A third one is related to equivalence. To solve his problem-obligation, Dr Cooper buys six gift baskets full of bath items of different sizes. His plan is composed of 4 steps:
1) To open Penny’s gift
2) To simulate stomach pain
3) To go to his room and see on the Internet the price of the gift.
4) To pick the basket with the nearest price and give it to Penny.
When Penny arrives, Sheldon says “Oh, good, Penny. You’re here to exchange gifts. You’ll be pleased to know I’m prepared for whatever you have to offer”. The gift is finally a napkin with a message for Sheldon signed by Leonard Nimoy, from Star Trek (and with his DNA). At the end, Sheldon just brings all the baskets and desperately says “I know. It’s not enough, is it?”
All this performance, besides that funny, seems weird. But why? This awkward social behaviour of going to the store, carrying the gifts, hiding them, simulating pain, look for the price on Internet, picking one and going back to the store to return the other gifts can be seen as analogous to transaction costs (costs of making economic trades, e.g. the cost of conduct negotiations).

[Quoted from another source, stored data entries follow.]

-- ==== Sys2Proof/Tests/Slice0.lean ====
section
/-! SUPPORT. The model's own tests. Expected values are taken from the spec: the words of `opcode_table.json`
and R110 to R120, the examples of the rules, and the derived vectors of `95_test_vectors.md`. The last part shows,
for every statement with hypotheses, states and operands that meet them. -/

set_option Elab.async false

namespace Sys2Proof.Tests

open Sys2Proof Sys2Proof.Machine Sys2Proof.Config

/-! ## Well-formedness -/

theorem test_irqFlag_kind_bound : (Instr.irqFlag 13).wf = true ∧ (Instr.irqFlag 14).wf = false ∧
    (Instr.irqFlag 15).wf = false := by decide

theorem test_renderLine_bound : (Instr.renderLine 159).wf = true ∧ (Instr.renderLine 160).wf = false ∧
    (Instr.renderLine 255).wf = false := by decide

/-! ## Decoding: a word of every row, with every operand field nonzero -/

theorem test_decode_display :
    decode 0x0800000400000180 = .ok (.wDispcnt 1 0x80) ∧ decode 0x0000000400000100 = .ok (.rDispcnt 1) ∧
    decode 0x08000004000002FF = .ok (.wNoreg002 0 0xFF) ∧ decode 0x0000000400000300 = .ok (.rNoreg002 1) ∧
    decode 0x08000004000005A0 = .ok (.wDispstat 1 0xA0) ∧ decode 0x0000000400000400 = .ok (.rDispstat 0) ∧
    decode 0x0800000400000610 = .ok (.wVcount 0 0x10) ∧ decode 0x0000000400000600 = .ok (.rVcount 0) := by
  decide +kernel

theorem test_decode_background :
    decode 0x0800000400000F81 = .ok (.wBgcnt 3 1 0x81) ∧ decode 0x0000000400000A00 = .ok (.rBgcnt 1 0) ∧
    decode 0x08000004000013FF = .ok (.wBgofs 0 .v 1 0xFF) ∧ decode 0x0000000400001C00 = .ok (.rBgofs 3 .h 0) ∧
    decode 0x0800000400003501 = .ok (.wBgp .bg3 .pc 1 0x01) ∧ decode 0x0000000400002200 = .ok (.rBgp .bg2 .pb 0) ∧
    decode 0x0800000400003D01 = .ok (.wBgref .bg3 .y 1 0x01) ∧ decode 0x0000000400002B00 = .ok (.rBgref .bg2 .x 3) := by
  decide +kernel

theorem test_decode_window :
    decode 0x0800000400004328 = .ok (.wWinh .win1 1 0x28) ∧ decode 0x0000000400004100 = .ok (.rWinh .win0 1) ∧
    decode 0x0800000400004650 = .ok (.wWinv .win1 0 0x50) ∧ decode 0x0000000400004400 = .ok (.rWinv .win0 0) ∧
    decode 0x08000004000048FF = .ok (.wWinin 0 0xFF) ∧ decode 0x0000000400004900 = .ok (.rWinin 1) ∧
    decode 0x0800000400004B10 = .ok (.wWinout 1 0x10) ∧ decode 0x0000000400004A00 = .ok (.rWinout 0) := by
  decide +kernel

theorem test_decode_effect :
    decode 0x0800000400004C03 = .ok (.wMosaic 0 0x03) ∧ decode 0x0000000400004D00 = .ok (.rMosaic 1) ∧
    decode 0x0800000400004E01 = .ok (.wNoreg04e 0 0x01) ∧ decode 0x0000000400004F00 = .ok (.rNoreg04e 1) ∧
    decode 0x0800000400005041 = .ok (.wBldcnt 0 0x41) ∧ decode 0x0000000400005100 = .ok (.rBldcnt 1) ∧
    decode 0x0800000400005311 = .ok (.wBldalpha 1 0x11) ∧ decode 0x0000000400005200 = .ok (.rBldalpha 0) ∧
    decode 0x0800000400005410 = .ok (.wBldy 0 0x10) ∧ decode 0x0000000400005500 = .ok (.rBldy 1) ∧
    decode 0x0800000400005701 = .ok (.wNoreg056 1 0x01) ∧ decode 0x0000000400005600 = .ok (.rNoreg056 0) ∧
    decode 0x0800000400005F01 = .ok (.wNoreg058 7 0x01) ∧ decode 0x0000000400005A00 = .ok (.rNoreg058 2) := by
  decide +kernel

theorem test_decode_interrupt_bank :
    decode 0x080000040002013F = .ok (.wIe 1 0x3F) ∧ decode 0x0000000400020000 = .ok (.rIe 0) ∧
    decode 0x0800000400020201 = .ok (.wIf 0 0x01) ∧ decode 0x0000000400020300 = .ok (.rIf 1) ∧
    decode 0x0800000400020801 = .ok (.wIme 0 0x01) ∧ decode 0x0000000400020900 = .ok (.rIme 1) ∧
    decode 0x0800000400020AFF = .ok (.wNoreg20a 0 0xFF) ∧ decode 0x0000000400020B00 = .ok (.rNoreg20a 1) := by
  decide +kernel

theorem test_decode_video :
    decode 0x080000050003FF1F = .ok (.wPram 0x3FF 0x1F) ∧ decode 0x0000000500000100 = .ok (.rPram 1) ∧
    decode 0x0800000600402011 = .ok (.wVramLo 0x4020 0x11) ∧ decode 0x000000060000FF00 = .ok (.rVramLo 0x00FF) ∧
    decode 0x08000006017FFF5A = .ok (.wVramHi 0x7FFF 0x5A) ∧ decode 0x0000000601002000 = .ok (.rVramHi 0x0020) ∧
    decode 0x0800000700000102 = .ok (.wOam 1 0x02) ∧ decode 0x000000070003FF00 = .ok (.rOam 0x3FF) := by
  decide +kernel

Notwithstanding that the idea of transaction costs comes from Coase and it has been developed mainly by Williamson, it’s interesting to take this discussion from the approach proposed by Benkler (The Wealth of Networks, 2006, available here ), who uses the category of transaction costs to compare possible outcomes among markets, firms and social relations. Therefore, he complements the method used by Coase in ‘The Nature of the Firm’ (1937).
In a market transaction, people must determine its conditions as exact as possible in order to make it efficient. This is not simple as it seems because people need to work it very well at the margins. The same inside firms: to be successful, the managerial process must determine very well the what, who, when and how. But the framework of social relations works in a fuzzier way. Nobody would write clear conditions to give gifts, or to be generous with a friend, or to share something.
This has a consequence: although there is reciprocity in gift-giving, people do not look for exact equivalence between what is given and what is received. In this sense, it’s an imperfect reciprocity. This does not mean that there are no limits, but these are far more relaxed. We are not looking for equal value, but for, in Cooper’s words, “commensurable value” to reflect the relevance of occasions and relations. Furthermore, sometimes we can get back things that are hardly priceable. This is a comparatively lower cost in front of market transactions, considering that in them we act supposedly (and this is a huge assumption, given the development of the behavioural economics) as rational and self-interested people and, therefore, try to obtain as much as possible from our counterparty. This justifies here to speak of ‘negative reciprocity’.
The reason for this difference, I think, are the rules themselves and the motivations to act that they create in the agents. In gift-giving and other non-market economies, people are impulsed by social rather than lucrative motivations and then the necessity of determination diminishes. The objective of non-market economies is not to obtain the best possible price or the best possible deal, but the generation of social relationships and the fulfilment of the social obligations behind those relationships. Additionally, not being money the object, the comparison becomes harder.
Anyways, if we think Dr Cooper’s reaction was funny, it was not because of thinking gifts as obligations or because looking for a comparable value, but for saying it, for trying too hard to fulfil and for doing it as he knows: in the most socially deprived form.